最后也发散了一下，请教一下大家如何实现录音过程的音频动画。

效果图

在微信小程序中浅仿ChatGPT的语音动画效果

创建音频播放对象

选择 WebAudioContext 创建音频上下文，因为它不但可以控制音频播放，更重要的是它还支持创建“音频分析器（createAnalyser）”，对音频进行实时处理。将音频源节点连接到一个AnalyserNode对象（analyser）用于分析音频数据，例如获取频谱数据或实现实时音频可视化。

// 创建音频上下文
audioContext = wx.createWebAudioContext();

// 创建音频分析器
analyser = audioContext.createAnalyser();
analyser.fftSize = fftSize; // 音频FFT大小，范围在[32, 32768]

加载音频资源

音频资源可以时本地音频，如：项目资源、fs 系统缓存的文件，也可以是在线资源，比如存储在 CDN 上的音频文件。只不过它们的加载方式有所不同，下面分别介绍。

本地音频

使用微信文件系统加载本地资源，并将原始文件数据转换成 audioContext 可识别的 AudioBuffer

// 创建文件管理器
fs = wx.getFileSystemManager();

return new Promise((resolve, reject) => {
  fs.readFile({
    filePath: url,
    success: (res) => {
      // 将原始文件数据转换成audioContext可识别的 AudioBuffer
      audioContext.decodeAudioData(
        res.data,
        (buffer) => {
          resolve(buffer);
        },
        (err) => {
          reject(err);
        }
      );
    },
    fail: (err) => {
      reject(err);
    },
  });
});

网络音频

使用小程序框架自带的wx.request，请求在线音频资源，请求类型为 arraybuffer，请求成功后，使用audioContext.decodeAudioData解析音频数据，

return new Promise((resolve, reject) => {
  wx.request({
    url,
    responseType: "arraybuffer",
    success: (res) => {
      // 将原始文件数据转(arraybuffer)换成audioContext可识别的AudioBuffer
      audioContext.decodeAudioData(
        res.data,
        (buffer) => {
          resolve(buffer);
        },
        (err) => {
          console.error("decodeAudioData fail", err);
          reject(err);
        }
      );
    },
    fail: (err) => {
      console.error("request fail", err);
      reject(err);
    },
  });
});

设置音频源

以上获取到了音频资源，并解析成功后，把音频 buffer 数据设置给audioSource的buffer属性，并把audioSource连接到analyser，最后把audioSource连接到audioContext的`destination，实现边播放边获取音频频率数据。

// 创建音频源节点，处理和控制音频的播放
let audioSource = audioContext.createBufferSource();

// 将一个已加载的音频缓冲区（buffer）分配给音频源节点的buffer属性
audioSource.buffer = buffer;

// 取频谱数据
audioSource.connect(analyser);

// !!!将音频源节点连接到音频上下文的目标节点，这样音频源节点播放的时候才有声音
audioSource.connect(audioContext.destination);

// 播放音频
audioSource.start();

获取频域数据

// frequencyBinCount表示analyser节点的频域数据的长度，即频谱中的频率区间数量
bufferLength = analyser.frequencyBinCount;

// 根据bufferLength创建Uint8Array类型的数组，用于存储音频数据
dataArray = new Uint8Array(bufferLength);

// 将当前的计算的频域数据写入到dataArray数组中（持续获取实现实时音频动画）
analyser.getByteFrequencyData(dataArray);

// 归一化处理
normalizedArr = normalizedBuffer(dataArray);

音频数据归一化

音频数据归一化，是为了更好的显示音频数据，避免数据过大以及每帧获取到的最大和最小范围不统一，起到优化显示效果的作用。

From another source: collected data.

-- ==== Sys2Proof/Machine/EmbStage.lean ====
section
/-! DEFINITION. Embedding table descriptors and their staging regions (10_embedding_service.md R259, R262, R273). -/

namespace Sys2Proof.Machine

/-! Descriptors (Table 10-1). -/

/-- The descriptor of a table. -/
def Dev.embDesc (d : Dev) (t : Nat) : List Word := d.ent 10 0 0 t

def tdValid (ws : List Word) : Bool := bit (wat ws 0) 31
def tdFmt (ws : List Word) : Nat := bits (wat ws 0) 30 28
def tdHome (ws : List Word) : Nat := bits (wat ws 0) 27 25
def tdTenant (ws : List Word) : Nat := bits (wat ws 0) 15 0
def tdRowBytes (ws : List Word) : Nat := 32 * (bits (wat ws 1) 23 17 + 1)
def tdDim (ws : List Word) : Nat := bits (wat ws 1) 11 0
def tdRows (ws : List Word) : Nat := wat ws 2 + 1
def tdLsb (ws : List Word) : Int := toSigned 8 (bits (wat ws 3) 31 24)
def tdMirrorClass (ws : List Word) : Nat := bits (wat ws 3) 23 21
def tdBase (ws : List Word) : Nat := bits (wat ws 4) 19 0 * 2 ^ 32 + wat ws 5
def tdStageLog (ws : List Word) : Nat := bits (wat ws 6) 31 27
def tdStage (ws : List Word) : Nat := bits (wat ws 6) 19 0 * 2 ^ 32 + wat ws 7
def tdSnapEn (ws : List Word) : Bool := bit (wat ws 8) 31
def tdSnap (ws : List Word) : Nat := bits (wat ws 8) 19 0 * 2 ^ 32 + wat ws 9
def tdSeed (ws : List Word) : Nat := wat ws 10 * 2 ^ 32 + wat ws 11
def tdMirrorEn (ws : List Word) : Bool := bit (wat ws 12) 31
def tdMirrorDid (ws : List Word) : Nat := bits (wat ws 12) 19 0
def tdMirrorAddr (ws : List Word) : Nat := wat ws 13 * 2 ^ 32 + wat ws 14

/-- Bytes of a table, and of its 64 KiB granules how many. -/
def tdBytes (ws : List Word) : Nat := tdRows ws * tdRowBytes ws
def tdGranules (ws : List Word) : Nat := (tdBytes ws + 65535) / 65536

/-- Device state of a table: batch_state, snap_state and the batch. -/
def Dev.batchState (d : Dev) (t : Nat) : Nat := bits (d.entW 10 0 0 t 15) 31 29
def Dev.snapState (d : Dev) (t : Nat) : Nat := bits (d.entW 10 0 0 t 15) 28 26
def Dev.openBatch (d : Dev) (t : Nat) : Nat := bits (d.entW 10 0 0 t 15) 23 8
def Dev.setEmbState (d : Dev) (t hi lo v : Nat) : Dev := d.putEntW 10 0 0 t 15 (putBits (d.entW 10 0 0 t 15) hi lo v)
def Dev.setBatch (d : Dev) (t v : Nat) : Dev := d.setEmbState t 31 29 v
def Dev.setSnap (d : Dev) (t v : Nat) : Dev := d.setEmbState t 28 26 v

/-- Batch states and snapshot states. -/
def bIdle : Nat := 0
def bOpen : Nat := 1
def bCommitting : Nat := 2
def bRestoring : Nat := 3
def snNone : Nat := 0
def snCopying : Nat := 1
def snValid : Nat := 2
def snMirroring : Nat := 3
def snMirrored : Nat := 4

/-! The staging region (R273). -/

/-- Bytes of a staging entry. -/
def stageSize (ws : List Word) : Nat := 32 * ((32 + 8 * tdDim ws + 31) / 32)

/-- The pool address of a staging entry. -/
def stageAt (ws : List Word) (e : Nat) : Nat := tdStage ws + e * stageSize ws

/-- The pool pages of the region. -/
def stagePages (ws : List Word) : List Nat :=
  let lo := tdStage ws / 2 ^ 21
  let hi := (tdStage ws + stageSize ws * 2 ^ tdStageLog ws - 1) / 2 ^ 21
  (upto (hi + 1 - lo)).map (lo + ·)

/-- The HPA of a pool page on the table's home die, if its page-map entry is valid. -/
def stagePage (s : State) (ws : List Word) (pg : Nat) : Option Nat :=
  if s.dev.pmapOn (tdHome ws) then
    (pmapSlot s (tdHome ws) (tdTenant ws) pg).map fun x => pmapHpa (pmapWords s (tdHome ws) x) * 2 ^ 21
  else none

/-- A page of the region has no valid page-map entry. -/
def stageMissing (s : State) (ws : List Word) : Bool := (stagePages ws).any fun pg => (stagePage s ws pg).isNone

/-- The used entries, ascending: those with bit 31 of their first word. -/
def usedEntries (s : State) (ws : List Word) : List Nat :=
  (stagePages ws).flatMap fun pg =>
    match stagePage s ws pg with
    | none => []
    | some h => (s.hbm.filter fun c => decide (h ≤ c.1) && decide (c.1 < h + 2 ^ 21)).filterMap fun c =>
        let a := pg * 2 ^ 21 + (c.1 - h)
        let o := a - tdStage ws
        if tdStage ws ≤ a ∧ o % stageSize ws = 3 ∧ 128 ≤ c.2.toNat ∧ o / stageSize ws < 2 ^ tdStageLog ws then
          some (o / stageSize ws)
        else none

/-- P1 is paused in a stack of the region. -/
def stagePaused (s : State) (ws : List Word) : Bool :=
  (stagePages ws).any fun pg => (stagePage s ws pg).any fun h => s.dev.classPaused (h / 2 ^ 36) 1

/-- An entry cleared, at P1. -/
def clearEntry (s : State) (ws : List Word) (e : Nat) : State :=
  match poolParts s (tdHome ws) (tdTenant ws) true (pageParts (stageAt ws e) (stageSize ws)) with
  | (s, .inl _) => s
  | (s, .inr ps) => (writeParts 1 s (List.replicate (stageSize ws) 0) ps).1

/-- Every used entry cleared. -/
def clearStage (s : State) (ws : List Word) : State := (usedEntries s ws).foldl (fun s e => clearEntry s ws e) s

/-- A table's device state resets to IDLE and NONE (R262, R282): an open batch is lost and counted on its home die and its
staging discarded; a snapshot or mirror in progress is abandoned. -/
def embDrop (s : State) (t : Nat) : State :=
  let ws := s.dev.embDesc t
  let b := s.dev.batchState t
  let s := if b = bOpen ∨ b = bCommitting then clearStage (s.on fun d => d.bump .embBatchLost (tdHome ws)) ws else s
  s.on fun d => { d with emb := { d.emb with snaps := SMap.erase d.emb.snaps t } }

/-- A landing on a table's descriptor abandons the SNAPSHOT or RESTORE that a ring runs or holds (R262): it ends INVALID, code
STATE, at its next unit (DEDUCED, assumption 163). -/
def Dev.dropRuns (d : Dev) (t : Nat) : Dev :=
  let mine := fun (x : Run) => (leAt x.desc 3 1 == 0x10 || leAt x.desc 3 1 == 0x11) && leAt x.desc 4 2 % 4096 == t
  d.rng.rings.foldl (fun d e => match e.2.run with
    | some x => if mine x then { d with rng := { d.rng with rings := SMap.insert e.1 { e.2 with run := some { x with dropped := true } } d.rng.rings } } else d
    | none => d) d

end Sys2Proof.Machine
end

function normalizedBuffer(data = []) {
  let copyData = [...data];
  // 找到音频数据的最大值和最小值
  const max = Math.max(...copyData);
  const min = Math.min(...copyData);

  // 计算音频数据的范围
  const range = max - min;

  // 对音频数据进行归一化处理，音频数据范围在 0 到 1 之间
  return copyData.map((sample) => (sample - min) / range || 0);
}

normalizedArr = normalizedBuffer(dataArray);

现在已经可以拿到了音频频谱数据，只需要在requestAnimationFrame中获取音频数据，然后通过draw函数绘制到 canvas 上，实现音频可视化。

绘制音频可视化

绘制形式可以根据自己喜好随意发挥，我这里使用的是绘制柱状图的形式，并对 canvas 坐标轴进行了重置：以中心为原点，x 轴向右为正方向，y 轴向上为正方向。绘制的时候，需要计算每个音频数据对应的柱状图的绘制位置，整体成纤为居中显示的效果。

获取 canvas 并设置坐标轴

const dpr = wx.getWindowInfo().pixelRatio;
const canvasId = "#mycanvas";

// 创建动画上下文
wx.createSelectorQuery()
  .select(canvasId)
  .fields({
    node: true,
    size: true,
  })
  .exec((res) => {
    // Canvas 对象
    let canvas = res[0].node;
    // 渲染上下文
    let ctx = canvas.getContext("2d");

    // Canvas 画布的CSS绘制宽高
    const renderWidth = res[0].width;
    const renderHeight = res[0].height;
    canvasWidth = renderWidth;
    canvasHeight = renderHeight;

    // 高清处理：初始化画布大小，以dpr缩放更清晰
    canvas.width = renderWidth * dpr;
    canvas.height = renderHeight * dpr;
    ctx.scale(dpr, dpr);

    // 坐标系转换：画布正中心为原点
    ctx.translate(renderWidth / 2, renderHeight / 2);
    ctx.scale(1, -1);

    canvas = canvas;
    ctx = ctx;

绘制音频可视化

1.计算每个音频数据对应的柱状图的绘制位置；2.绘制柱状图；3.优化绘制区域

// 获取音频数据
let bufferLength = analyser.frequencyBinCount;
let dataArray = new Uint8Array(bufferLength);

// 动画函数
function animate() {
  ctx.clearRect(-canvasWidth / 2, -canvasHeight / 2, canvasWidth, canvasHeight);

  // 获取音频数据
  analyser.getByteFrequencyData(dataArray);
  let normalizedArr = normalizedBuffer(dataArray);
  // normalizedArr = normalizedArr.filter(item => item > 0.3)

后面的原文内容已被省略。